- [WORK ITEM]
Lines with the word "unfold": copy all of them from the entries below.

(Stored data)
Segment Open
theorem kept_lose {s0 : State} (s : State) (x : Lost) (hk : Kept s0 s)  : Kept s0 (State.lose s x) := by
  unfold State.lose
  repeat' first
    | with_reducible assumption
    | with_reducible first
        | apply kept_modVer
        | apply kept_settle
        | apply kept_restop
        | apply kept_failLanes
        | apply kept_restage
        | apply kept_loseArray
    | ((try lift_lets -underBinder); intro x; clear_value (hx : x = _); first
        | refine Kept.cut (s := s0) hx ?_ (fun kx => ?_)
        | refine Kept.cut2 (s := s0) hx ?_ (fun kx => ?_)
        | refine Kept.cut3 (s := s0) hx ?_ (fun kx => ?_)
        | refine Kept.cut1 (s := s0) hx ?_ (fun kx => ?_)
        | refine DieKept.cut (s := s0) hx ?_ (fun kx => ?_)
        | (have : Mgmt := x; subst hx)
        | (have : TimeSt := x; subst hx)
        | clear hx)
    | with_reducible refine kept_foldl _ _ _ ?_ (fun t a kt => ?_)
    | with_reducible refine kept_foldl2 _ _ _ ?_ (fun t a kt => ?_)
    | intro _
    | split
    | (with_reducible first | apply Kept.upd | apply Kept.updM | apply Kept.updT | apply Kept.updTM) <;> with_reducible first | assumption | apply kept_modVer | apply kept_settle | apply kept_restop | apply kept_failLanes | apply kept_restage | apply kept_loseArray | refine kept_foldl _ _ _ ?_ (fun _ _ kt => ?_)

theorem kept_retireCmpt {s0 : State} (s : State) (d : Nat) (c : Nat) (cause : Nat) (origin : Nat) (hk : Kept s0 s)  : Kept s0 (State.retireCmpt s d c cause origin) := by
  unfold State.retireCmpt
  repeat' first
    | with_reducible assumption
    | with_reducible first
        | apply kept_enterMap
        | apply kept_lose
    | ((try lift_lets -underBinder); intro x; clear_value (hx : x = _); first
        | refine Kept.cut (s := s0) hx ?_ (fun kx => ?_)
        | refine Kept.cut2 (s := s0) hx ?_ (fun kx => ?_)
        | (have : Mgmt := x; subst hx)
        | clear hx)
    | split
    | (with_reducible first | apply Kept.upd | apply Kept.updM | apply Kept.updT | apply Kept.updTM) <;> with_reducible first | assumption | apply kept_enterMap | apply kept_lose

theorem kept_losePort {s0 : State} (s : State) (d : Nat) (hk : Kept s0 s)  : Kept s0 (State.losePort s d) := by
  unfold State.losePort
  repeat' first
    | with_reducible assumption
    | with_reducible first
        | apply kept_itemFail
        | apply kept_setDie
        | apply dieKept_die
        | apply dieKept_putByte
        | apply dieKept_heal
        | apply dieKept_writeSpans
        | apply memKept_clearSpans
        | apply memKept_writeSpans
        | apply dieKept_upd
        | apply memKept_writeN
        | apply memKept_write
        | apply memKept_clear
        | apply memKept_sramMove
        | apply memKept_dram
        | apply memKept_sram
        | exact memKept_nil
    | ((try lift_lets -underBinder); intro x; clear_value (hx : x = _); first
        | refine Kept.cut (s := s0) hx ?_ (fun kx => ?_)
        | refine Kept.cut2 (s := s0) hx ?_ (fun kx => ?_)
        | refine Kept.cut3 (s := s0) hx ?_ (fun kx => ?_)
        | refine Kept.cut1 (s := s0) hx ?_ (fun kx => ?_)
        | refine DieKept.cut (s := s0) hx ?_ (fun kx => ?_)
        | (have : Mgmt := x; subst hx)
        | (have : TimeSt := x; subst hx)
        | clear hx)
    | with_reducible refine kept_foldl _ _ _ ?_ (fun t a kt => ?_)
    | with_reducible refine kept_foldl2 _ _ _ ?_ (fun t a kt => ?_)
    | intro _
    | split
    | (with_reducible first | apply Kept.upd | apply Kept.updM | apply Kept.updT | apply Kept.updTM) <;> with_reducible first | assumption | apply kept_itemFail | apply kept_setDie | apply dieKept_die | apply dieKept_putByte | apply dieKept_heal | apply dieKept_writeSpans | apply memKept_clearSpans | apply memKept_writeSpans | apply dieKept_upd | apply memKept_writeN | apply memKept_write | apply memKept_clear | apply memKept_sramMove | apply memKept_dram | apply memKept_sram | exact memKept_nil

theorem kept_retireDie {s0 : State} (s : State) (d : Nat) (cause : Nat) (origin : Nat) (port : Bool) (hk : Kept s0 s)  : Kept s0 (State.retireDie s d cause origin port) := by
  unfold State.retireDie
  repeat' first
    | with_reducible assumption
    | with_reducible first
        | apply kept_enterMap
        | apply kept_repairEntry
        | apply kept_leaveService
        | apply kept_lose
        | apply kept_settle
        | apply kept_losePort
        | apply dieKept_die
        | apply dieKept_putByte
        | apply dieKept_heal
        | apply dieKept_writeSpans
        | apply memKept_clearSpans
        | apply memKept_writeSpans
        | apply dieKept_upd
        | apply memKept_writeN
        | apply memKept_write
        | apply memKept_clear
        | apply memKept_sramMove
        | apply memKept_dram
        | apply memKept_sram
        | exact memKept_nil
    | ((try lift_lets -underBinder); intro x; clear_value (hx : x = _); first
        | refine Kept.cut (s := s0) hx ?_ (fun kx => ?_)
        | refine Kept.cut2 (s := s0) hx ?_ (fun kx => ?_)
        | (have : Mgmt := x; subst hx)
        | clear hx)
    | split
    | (with_reducible first | apply Kept.upd | apply Kept.updM | apply Kept.updT | apply Kept.updTM) <;> with_reducible first | assumption | apply kept_enterMap | apply kept_repairEntry | apply kept_leaveService | apply kept_lose | apply kept_settle | apply kept_losePort | apply dieKept_die | apply dieKept_putByte | apply dieKept_heal | apply dieKept_writeSpans | apply memKept_clearSpans | apply memKept_writeSpans | apply dieKept_upd | apply memKept_writeN | apply memKept_write | apply memKept_clear | apply memKept_sramMove | apply memKept_dram | apply memKept_sram | exact memKept_nil

theorem kept_stopCopies {s0 : State} (s : State) (u : UnitId) (lost : List Nat) (hk : Kept s0 s)  : Kept s0 (State.stopCopies s u lost) := by
  unfold State.stopCopies
  repeat' first
    | with_reducible assumption
    | with_reducible first
        | apply kept_stateLost
        | apply kept_failCopy
    | ((try lift_lets -underBinder); intro x; clear_value (hx : x = _); first
        | refine Kept.cut (s := s0) hx ?_ (fun kx => ?_)
        | refine Kept.cut2 (s := s0) hx ?_ (fun kx => ?_)
        | (have : Mgmt := x; subst hx)
        | clear hx)
    | with_reducible refine kept_foldl _ _ _ ?_ (fun t a kt => ?_)
    | intro _
    | split
    | (with_reducible first | apply Kept.upd | apply Kept.updM | apply Kept.updT | apply Kept.updTM) <;> with_reducible first | assumption | apply kept_stateLost | apply kept_failCopy

theorem kept_shadowStop {s0 : State} (s : State) (d : Nat) (e : Nat) (l : Nat) (hk : Kept s0 s)  : Kept s0 (State.shadowStop s d e l) := by
  unfold State.shadowStop
  repeat' first
    | with_reducible assumption
    | ((try lift_lets -underBinder); intro x; clear_value (hx : x = _); first
        | refine Kept.cut (s := s0) hx ?_ (fun kx => ?_)
        | refine Kept.cut2 (s := s0) hx ?_ (fun kx => ?_)
        | (have : Mgmt := x; subst hx)
        | clear hx)
    | split
    | (with_reducible first | apply Kept.upd | apply Kept.updM | apply Kept.updT | apply Kept.updTM) <;> with_reducible first | assumption

theorem kept_swapLanes {s0 : State} (s : State) (d : Nat) (e : Nat) (a : Nat) (b : Nat) (hk : Kept s0 s)  : Kept s0 (State.swapLanes s d e a b) := by
  unfold State.swapLanes
  exact Kept.upd hk

theorem kept_stopLane {s0 : State} (s : State) (d : Nat) (e : Nat) (l : Nat) (stop : Bool) (hk : Kept s0 s)  : Kept s0 (State.stopLane s d e l stop) := by
  unfold State.stopLane
  repeat' first
    | with_reducible assumption
    | ((try lift_lets -underBinder); intro x; clear_value (hx : x = _); first
        | refine Kept.cut (s := s0) hx ?_ (fun kx => ?_)
        | refine Kept.cut2 (s := s0) hx ?_ (fun kx => ?_)
        | (have : Mgmt := x; subst hx)
        | clear hx)
    | split
    | (with_reducible first | apply Kept.upd | apply Kept.updM | apply Kept.updT | apply Kept.updTM) <;> with_reducible first | assumption

theorem kept_markSuspect {s0 : State} (s : State) (u : UnitId) (hk : Kept s0 s)  : Kept s0 (State.markSuspect s u) := by
  unfold State.markSuspect
  exact Kept.upd hk

theorem kept_beginMove {s0 : State} (s : State) (u : UnitId) (k : Nat) (test : Bool) (dead : List Nat) (hk : Kept s0 s)  : Kept s0 (State.beginMove s u k test dead) := by
  unfold State.beginMove
  repeat' first
    | with_reducible assumption
    | with_reducible first
        | apply kept_shadowStop
        | apply kept_stopCopies
        | apply kept_stopLane
        | apply kept_failLanes
    | ((try lift_lets -underBinder); intro x; clear_value (hx : x = _); first
        | refine Kept.cut (s := s0) hx ?_ (fun kx => ?_)
        | refine Kept.cut2 (s := s0) hx ?_ (fun kx => ?_)
        | (have : Mgmt := x; subst hx)
        | clear hx)
    | split
    | (with_reducible first | apply Kept.upd | apply Kept.updM | apply Kept.updT | apply Kept.updTM) <;> with_reducible first | assumption | apply kept_shadowStop | apply kept_stopCopies | apply kept_stopLane | apply kept_failLanes

theorem kept_replaceUnit {s0 : State} (s : State) (u : UnitId) (origin : Nat) (dead : List Nat) (hk : Kept s0 s)  : Kept s0 (State.replaceUnit s u origin dead) := by
  unfold State.replaceUnit
  repeat' first
    | with_reducible assumption
    | with_reducible first
        | apply kept_enterMap
        | apply kept_retireCmpt
        | apply kept_beginMove
    | ((try lift_lets -underBinder); intro x; clear_value (hx : x = _); first
        | refine Kept.cut (s := s0) hx ?_ (fun kx => ?_)
        | refine Kept.cut2 (s := s0) hx ?_ (fun kx => ?_)
        | (have : Mgmt := x; subst hx)
        | clear hx)
    | split
    | (with_reducible first | apply Kept.upd | apply Kept.updM | apply Kept.updT | apply Kept.updTM) <;> with_reducible first | assumption | apply kept_enterMap | apply kept_retireCmpt | apply kept_beginMove

theorem kept_abandonOnto {s0 : State} (s : State) (u : UnitId) (origin : Nat) (hk : Kept s0 s)  : Kept s0 (State.abandonOnto s u origin) := by
  unfold State.abandonOnto
  repeat' first
    | with_reducible assumption
    | with_reducible first
        | apply kept_replaceUnit
        | apply kept_restop
        | apply kept_markSuspect
    | ((try lift_lets -underBinder); intro x; clear_value (hx : x = _); first
        | refine Kept.cut (s := s0) hx ?_ (fun kx => ?_)
        | refine Kept.cut2 (s := s0) hx ?_ (fun kx => ?_)
        | (have : Mgmt := x; subst hx)
        | clear hx)
    | with_reducible refine kept_foldl _ _ _ ?_ (fun t a kt => ?_)
    | intro _
    | split
    | (with_reducible first | apply Kept.upd | apply Kept.updM | apply Kept.updT | apply Kept.updTM) <;> with_reducible first | assumption | apply kept_replaceUnit | apply kept_restop | apply kept_markSuspect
Segment Closed
- [RESPONSE]
  unfold State.lose
  unfold State.retireCmpt
  unfold State.losePort
  unfold State.retireDie
  unfold State.stopCopies
  unfold State.shadowStop
  unfold State.swapLanes
  unfold State.stopLane
  unfold State.markSuspect
  unfold State.beginMove
  unfold State.replaceUnit
  unfold State.abandonOnto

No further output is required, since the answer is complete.